Which lines below fall between the one containing "intro s port" and the one containing "cases tport <;> cases uport <;> rfl"? Repeat them exactly, counting both of those lines, and add nothing else.

— DATASET RECORDS —
- - - - - - -
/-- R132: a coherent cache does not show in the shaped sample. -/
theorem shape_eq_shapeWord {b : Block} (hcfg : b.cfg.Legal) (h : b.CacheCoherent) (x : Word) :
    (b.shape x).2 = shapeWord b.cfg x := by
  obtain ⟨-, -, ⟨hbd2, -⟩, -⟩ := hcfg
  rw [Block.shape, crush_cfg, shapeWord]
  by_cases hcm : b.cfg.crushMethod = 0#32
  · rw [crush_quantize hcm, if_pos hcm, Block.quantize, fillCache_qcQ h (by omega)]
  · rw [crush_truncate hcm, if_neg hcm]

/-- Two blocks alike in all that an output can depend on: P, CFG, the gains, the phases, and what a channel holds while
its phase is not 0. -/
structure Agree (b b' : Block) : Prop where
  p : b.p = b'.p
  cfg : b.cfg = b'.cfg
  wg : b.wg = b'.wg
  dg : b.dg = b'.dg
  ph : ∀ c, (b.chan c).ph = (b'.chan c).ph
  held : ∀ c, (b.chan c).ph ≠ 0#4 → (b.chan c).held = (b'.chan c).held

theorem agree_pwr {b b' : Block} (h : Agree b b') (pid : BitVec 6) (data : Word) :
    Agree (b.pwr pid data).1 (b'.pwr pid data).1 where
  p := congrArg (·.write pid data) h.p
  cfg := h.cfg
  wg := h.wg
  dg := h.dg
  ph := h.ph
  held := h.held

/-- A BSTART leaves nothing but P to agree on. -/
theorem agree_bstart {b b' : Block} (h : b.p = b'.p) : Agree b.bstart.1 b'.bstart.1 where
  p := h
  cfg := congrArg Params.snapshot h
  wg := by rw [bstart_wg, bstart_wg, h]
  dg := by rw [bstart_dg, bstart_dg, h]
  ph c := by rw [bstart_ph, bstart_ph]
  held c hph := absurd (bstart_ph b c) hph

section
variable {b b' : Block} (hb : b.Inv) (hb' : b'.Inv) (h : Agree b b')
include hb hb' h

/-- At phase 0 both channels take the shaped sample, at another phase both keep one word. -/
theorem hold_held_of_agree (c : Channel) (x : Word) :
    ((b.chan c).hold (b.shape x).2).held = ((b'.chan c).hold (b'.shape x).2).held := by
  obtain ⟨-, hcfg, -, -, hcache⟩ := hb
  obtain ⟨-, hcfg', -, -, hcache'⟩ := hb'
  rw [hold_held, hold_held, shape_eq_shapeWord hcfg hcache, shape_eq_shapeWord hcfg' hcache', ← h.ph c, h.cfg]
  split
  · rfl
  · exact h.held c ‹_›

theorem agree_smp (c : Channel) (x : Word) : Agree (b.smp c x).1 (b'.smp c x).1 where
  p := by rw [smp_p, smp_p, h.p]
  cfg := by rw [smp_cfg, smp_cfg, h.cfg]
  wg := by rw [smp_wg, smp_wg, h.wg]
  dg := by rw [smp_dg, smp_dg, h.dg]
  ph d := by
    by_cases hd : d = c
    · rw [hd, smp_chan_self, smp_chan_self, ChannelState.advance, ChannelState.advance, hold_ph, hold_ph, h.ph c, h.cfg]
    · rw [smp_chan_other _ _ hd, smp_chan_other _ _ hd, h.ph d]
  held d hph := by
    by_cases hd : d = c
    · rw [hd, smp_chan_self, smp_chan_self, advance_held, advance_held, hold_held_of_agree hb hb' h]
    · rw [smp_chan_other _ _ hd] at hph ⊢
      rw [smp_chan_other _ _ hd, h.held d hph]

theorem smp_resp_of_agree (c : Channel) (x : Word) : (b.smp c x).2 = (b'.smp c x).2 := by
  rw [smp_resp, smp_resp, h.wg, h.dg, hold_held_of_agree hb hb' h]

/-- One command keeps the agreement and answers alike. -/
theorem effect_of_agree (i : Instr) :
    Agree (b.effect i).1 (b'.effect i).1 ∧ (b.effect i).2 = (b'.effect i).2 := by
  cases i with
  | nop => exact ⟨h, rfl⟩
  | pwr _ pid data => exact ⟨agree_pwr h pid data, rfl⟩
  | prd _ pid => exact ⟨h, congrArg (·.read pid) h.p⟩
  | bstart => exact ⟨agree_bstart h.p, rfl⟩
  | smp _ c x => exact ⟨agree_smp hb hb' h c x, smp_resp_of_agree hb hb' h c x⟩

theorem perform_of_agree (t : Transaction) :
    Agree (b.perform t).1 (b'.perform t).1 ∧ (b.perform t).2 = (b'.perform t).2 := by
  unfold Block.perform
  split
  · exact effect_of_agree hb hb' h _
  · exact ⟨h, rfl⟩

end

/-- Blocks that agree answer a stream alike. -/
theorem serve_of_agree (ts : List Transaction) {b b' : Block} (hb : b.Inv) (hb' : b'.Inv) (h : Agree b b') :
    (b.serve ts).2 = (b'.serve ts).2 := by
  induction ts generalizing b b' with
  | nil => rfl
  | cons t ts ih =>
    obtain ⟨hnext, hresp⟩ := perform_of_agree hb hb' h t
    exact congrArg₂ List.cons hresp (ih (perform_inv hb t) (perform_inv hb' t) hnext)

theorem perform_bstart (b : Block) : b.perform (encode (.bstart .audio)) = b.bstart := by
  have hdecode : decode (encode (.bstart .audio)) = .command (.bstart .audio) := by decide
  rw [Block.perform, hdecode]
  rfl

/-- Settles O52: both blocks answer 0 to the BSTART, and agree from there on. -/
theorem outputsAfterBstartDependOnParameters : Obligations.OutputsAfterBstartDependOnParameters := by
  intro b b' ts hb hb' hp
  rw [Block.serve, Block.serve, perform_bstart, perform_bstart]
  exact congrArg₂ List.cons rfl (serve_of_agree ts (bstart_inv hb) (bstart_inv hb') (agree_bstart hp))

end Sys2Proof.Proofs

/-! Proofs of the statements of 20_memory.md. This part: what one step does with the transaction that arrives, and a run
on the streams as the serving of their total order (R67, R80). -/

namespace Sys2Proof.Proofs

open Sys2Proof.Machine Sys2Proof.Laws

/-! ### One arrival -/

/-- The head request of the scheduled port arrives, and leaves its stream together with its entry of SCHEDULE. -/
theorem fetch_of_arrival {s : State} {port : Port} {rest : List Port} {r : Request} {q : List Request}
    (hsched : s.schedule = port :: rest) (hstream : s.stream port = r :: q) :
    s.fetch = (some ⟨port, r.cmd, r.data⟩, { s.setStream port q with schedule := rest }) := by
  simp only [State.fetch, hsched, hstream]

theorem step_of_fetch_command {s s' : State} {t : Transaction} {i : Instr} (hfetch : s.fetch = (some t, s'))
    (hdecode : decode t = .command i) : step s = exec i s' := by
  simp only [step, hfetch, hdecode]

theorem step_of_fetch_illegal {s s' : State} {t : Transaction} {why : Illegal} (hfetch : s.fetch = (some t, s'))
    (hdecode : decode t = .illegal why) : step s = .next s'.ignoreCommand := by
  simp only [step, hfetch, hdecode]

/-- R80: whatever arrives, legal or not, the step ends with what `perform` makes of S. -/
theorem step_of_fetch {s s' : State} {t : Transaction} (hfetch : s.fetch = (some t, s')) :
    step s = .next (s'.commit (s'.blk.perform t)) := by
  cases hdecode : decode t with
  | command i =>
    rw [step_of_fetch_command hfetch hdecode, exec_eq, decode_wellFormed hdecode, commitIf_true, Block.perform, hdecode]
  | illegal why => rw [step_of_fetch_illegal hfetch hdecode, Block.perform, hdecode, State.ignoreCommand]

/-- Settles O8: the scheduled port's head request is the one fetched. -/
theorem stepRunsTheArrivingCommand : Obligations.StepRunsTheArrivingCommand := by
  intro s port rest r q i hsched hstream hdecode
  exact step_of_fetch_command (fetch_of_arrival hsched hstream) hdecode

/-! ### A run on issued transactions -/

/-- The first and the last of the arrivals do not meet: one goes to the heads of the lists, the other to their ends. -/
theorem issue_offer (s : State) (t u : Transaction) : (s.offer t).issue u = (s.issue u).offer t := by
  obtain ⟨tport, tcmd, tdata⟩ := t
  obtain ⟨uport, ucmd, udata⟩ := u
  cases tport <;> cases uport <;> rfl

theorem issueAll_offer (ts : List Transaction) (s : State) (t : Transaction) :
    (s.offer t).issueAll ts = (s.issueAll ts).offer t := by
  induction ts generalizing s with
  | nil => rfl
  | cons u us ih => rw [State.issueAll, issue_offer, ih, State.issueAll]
- - - - - - -
— FINISHED EXERCISE —
  intro s port rest r q i hsched hstream hdecode
  exact step_of_fetch_command (fetch_of_arrival hsched hstream) hdecode

/-! ### A run on issued transactions -/

/-- The first and the last of the arrivals do not meet: one goes to the heads of the lists, the other to their ends. -/
theorem issue_offer (s : State) (t u : Transaction) : (s.offer t).issue u = (s.issue u).offer t := by
  obtain ⟨tport, tcmd, tdata⟩ := t
  obtain ⟨uport, ucmd, udata⟩ := u
  cases tport <;> cases uport <;> rfl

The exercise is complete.